Agriculture is the clearest expression of this integrated approach. Katsina’s future depends on the land’s productivity and the dignity of its farmers. Since 2023, the administration has treated agriculture not as seasonal charity but as a platform for food security, jobs, and rural prosperity. It began with baseline reviews across all 34 local government areas, irrigation assessments in the Katsina, Daura, and Funtua zones, dam evaluations, farmer consultations, extension worker deployment, and reforms to input distribution. The aim: remove corrupt middlemen, register farmers digitally, revive assets like the Songhai Farm in Dutsin-Ma, and create policies for youth agribusiness and climate-smart farming.

That preparatory work has now moved to implementation. Farmers have received power tillers, tractors, solar pumps, fertiliser, improved seeds, herbicides, and pesticides. The irrigation programme, with tube wells, dredgers, and dam rehabilitation, has strengthened dry-season farming and reduced dependence on rain-fed agriculture. The youth agribusiness programme offers trainees start-up support and recognises that agriculture must appeal to young people. Mechanisation centres, women-focused interventions, agro-processing initiatives, and the KASPA digital platform show Katsina is seeking to build an agricultural value chain, not just distribute inputs.

The 2026 consolidation, including ward- and polling-unit-based fertiliser distribution, aims to bring support closer to real farmers. In a country where programs are often hijacked before reaching beneficiaries, this matters. Sustained transparency, published beneficiary data, yield monitoring and impact tracking could make Katsina a model for agricultural reform in rural areas.

Education is the second major pillar. No state can escape poverty by neglecting classrooms. Katsina’s history of educational disadvantage makes schooling central to its agenda. Radda’s background as an educationist brings coherence to reform. An investment of over ₦120 billion — about a quarter of the annual budget — shows that education is seen not as a token but as the foundation for mobility and competitiveness.

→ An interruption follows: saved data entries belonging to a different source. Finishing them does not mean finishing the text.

/-- With a parser and RXQ empty, the byte in RDR passes through RXQ and is parsed, once (R125, R42 item 7). -/
theorem rxHandler_of_empty {b : Block} (hp : b.parser.isSome = true) (hq : b.rxq.Ok) (he : b.rxq.head = b.rxq.tail) :
    b.rxHandler = ({ b with rxc := false, rxq := (b.rxq.store b.rdr).pop } : Block).parse b.rdr := by
  have hroom := Queue.room_of_empty hq he
  have hpush : b.rxPush = { b with rxc := false, rxq := b.rxq.store b.rdr } := by simp [Block.rxPush, hroom]
  have hocc : (b.rxq.store b.rdr).occ = 1 := by
    rw [Queue.store_occ _ _ hq hroom, (b.rxq.occ_eq_zero_iff hq).2 he]
  have hne : (b.rxq.store b.rdr).empty = false := by
    rw [← Bool.not_eq_true, Queue.empty_iff, ← Queue.occ_eq_zero_iff _ (b.rxq.store_ok b.rdr hq), hocc]
    decide
  have hfront : (b.rxq.store b.rdr).front = b.rdr := by
    rw [Queue.front, store_tail, Queue.store_slot, ← he, if_pos rfl]
  simp [Block.rxHandler, hp, hpush, hocc, Block.drain, hne, hfront]

theorem rxHandler_ok {b : Block} (h : b.Ok) : b.rxHandler.Ok := by
  obtain ⟨hrx, htx, hp, henc, herr, htxie, hempty⟩ := h
  cases hs : b.parser.isSome with
  | true =>
    rw [rxHandler_of_empty hs hrx (hempty hs)]
    have passed : ((b.rxq.store b.rdr).pop).head = ((b.rxq.store b.rdr).pop).tail := by simp [hempty hs, Queue.after]
    have ok : ({ b with rxc := false, rxq := (b.rxq.store b.rdr).pop } : Block).Ok :=
      ⟨Queue.pop_ok _ (b.rxq.store_ok b.rdr hrx), htx, hp, henc, herr, htxie, fun _ => passed⟩
    exact parse_ok ok b.rdr
  | false =>
    have hn : b.rxHandler = b.rxPush := by simp [Block.rxHandler, hs]
    rw [hn]
    rcases rxPush_cases b with ⟨_, e⟩ | ⟨_, e⟩ <;> rw [e]
    · exact ⟨b.rxq.store_ok b.rdr hrx, htx, hp, henc, herr, htxie, by simp [hs]⟩
    · exact ⟨hrx, htx, hp, henc, herr.of_raised (e := .rxqDrop b.rdr) rfl rfl (fun _ => hs) (by simp [Event.code]), htxie, hempty⟩

theorem txHandler_ok {b : Block} (h : b.Ok) : b.txHandler.Ok := by
  obtain ⟨hrx, htx, hp, henc, herr, htxie, hempty⟩ := h
  rcases txHandler_cases b with ⟨he, e⟩ | ⟨he, e⟩ <;> rw [e]
  · exact ⟨hrx, htx, hp, henc, herr, absurd (b.txq.empty_iff.1 he), hempty⟩
  · have hne : b.txq.head ≠ b.txq.tail := by rw [Ne, ← Queue.empty_iff, he]; decide
    exact ⟨hrx, b.txq.pop_ok htx, hp, henc, herr, fun _ => htxie hne, hempty⟩

theorem lineTakes_ok {b : Block} (h : b.Ok) : b.lineTakes.Ok := h

theorem latchFrame_ok {b : Block} (h : b.Ok) (link : Byte) {payload : List Byte} (hl : payload.length ≤ 255) :
    (b.latchFrame link payload).Ok := by
  obtain ⟨hrx, htx, hp, ⟨_, _, hwf, hin⟩, herr, htxie, hempty⟩ := h
  refine ⟨hrx, htx, hp, ⟨by simp [Block.latchFrame], fun _ => rfl, ?_, ?_⟩, herr, htxie, hempty⟩
  · exact latchPayload_wf payload b.epay 0 hwf
  · exact latchPayload_within payload b.epay 0 255 (by omega) hin

/-- The encoder's registers after a stage before the trailer (R161 to R165): EIDX stays 0 up to the payload, and a stage leads
to the payload only with a byte left. -/
theorem StageMove.encoderOk {i : Instr} {b : Block} {v : Byte} {st : Stage} {eidx : Byte} (h : StageMove i b v st eidx)
    (ho : b.EncoderOk) : ({ b with estage := st, eidx := eidx } : Block).EncoderOk := by
  obtain ⟨hpay, hhead, hwf, hin⟩ := ho
  rcases h with ⟨_, hs, _, rfl, rfl⟩ | ⟨_, hs, _, rfl, rfl⟩ | ⟨_, hs, _, rfl, rfl⟩ | ⟨_, hs, _, rfl, rfl⟩ | ⟨_, hs, _, rfl, rfl⟩
  · exact ⟨by simp, fun _ => hhead (by simp [hs]), hwf, hin⟩
  · exact ⟨by simp, fun _ => hhead (by simp [hs]), hwf, hin⟩
  · exact ⟨by simp, fun _ => hhead (by simp [hs]), hwf, hin⟩
  · have zero : b.eidx = 0#8 := hhead (by simp [hs])
    refine ⟨fun hst => ?_, fun _ => zero, hwf, hin⟩
    have hlen : b.elen ≠ 0#8 := by rintro e; simp [e] at hst
    simp only [zero]
    bv_omega
  · have before : b.eidx < b.elen := hpay hs
    refine ⟨fun hst => ?_, fun hst => ?_, hwf, hin⟩
    · have more : b.eidx + 1#8 ≠ b.elen := by rintro e; simp [e] at hst
      simp only
      bv_omega
    · dsimp only at hst; split at hst <;> simp at hst
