-- ==== Sys2Proof/Machine/Serialize.lean ====
section
/-! DEFINITION. ENCODE, the flag-conditional multiplexer (42_encode). -/
namespace Sys2Proof.Machine

/-- Line 6 of ENCODE: the priority word and the weight. With PRIORITY set the group holds a value (line 3). -/
def Wr.putPriority (wr : Wr) (mode : PackMode) (p : Option Prio) : Wr :=
  match p with
  | some p => (wr.putU32BE (pack mode p.excl p.sdep)).putU8 p.weight
  | none => wr

/-- Lines 5 to 8 of ENCODE: the payload of the frame in the register file, in the layout its flags select. `HBLK` holds a
value whenever ENCODE gets here (42_encode R160); were it none, no fragment (log 25). -/
def State.emitPayload (s : State) (wr : Wr) : Wr :=
  let wr5 := if flagPadded s.flags then wr.putU8 s.pad else wr
  let wr6 := if flagPriority s.flags then wr5.putPriority s.packMode s.prio else wr5
  let wr7 := wr6.putSlices (s.hblk.getD [])
  if flagPadded s.flags then wr7.putZeros s.pad.toNat else wr7

/-- The bytes of the common frame header (42_encode R160 line 4, R166). -/
def State.headerBytes (s : State) : List Byte := Config.frameHeader s.typeTag s.flags s.len s.sid

/-- ENCODE (42_encode R160): all checks come before the first byte is appended. -/
def execEncode (s : State) : Host.Outcome State Fault Refusal :=
  .next <| s.ifFresh <|
    if s.lenstale then s.raise (.contractViolation .lenStale)
    else if flagPriority s.flags && s.prio.isNone then s.raise (.contractViolation .unsetField)
    else
      { s with wr := s.emitPayload (s.wr.memWrite s.headerBytes), phase := .serialized }.respond .empty

end Sys2Proof.Machine
end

The initiatives are extensive: new secondary and junior secondary schools in underserved areas, rehabilitation of existing schools, smart schools in senatorial zones, ICT centres, tablets, solar-powered learning environments, and a feeding programme reportedly reaching hundreds of thousands of pupils. Recruiting over 7,000 teachers and training thousands more in modern, digital methods addresses an essential truth: education reform is impossible without capable, motivated teachers.

Equally significant is the administration’s scholarship programme under the Building Your Future agenda. Support for tertiary students, merit awards, and the sponsorship of Katsina students abroad in fields such as Artificial Intelligence, Bioengineering, and Medicine demonstrate an effort to connect children in rural communities to the knowledge economy of the future. This is what serious subnational leadership should do. It must not only repair broken classrooms; it must expand the imagination of a generation.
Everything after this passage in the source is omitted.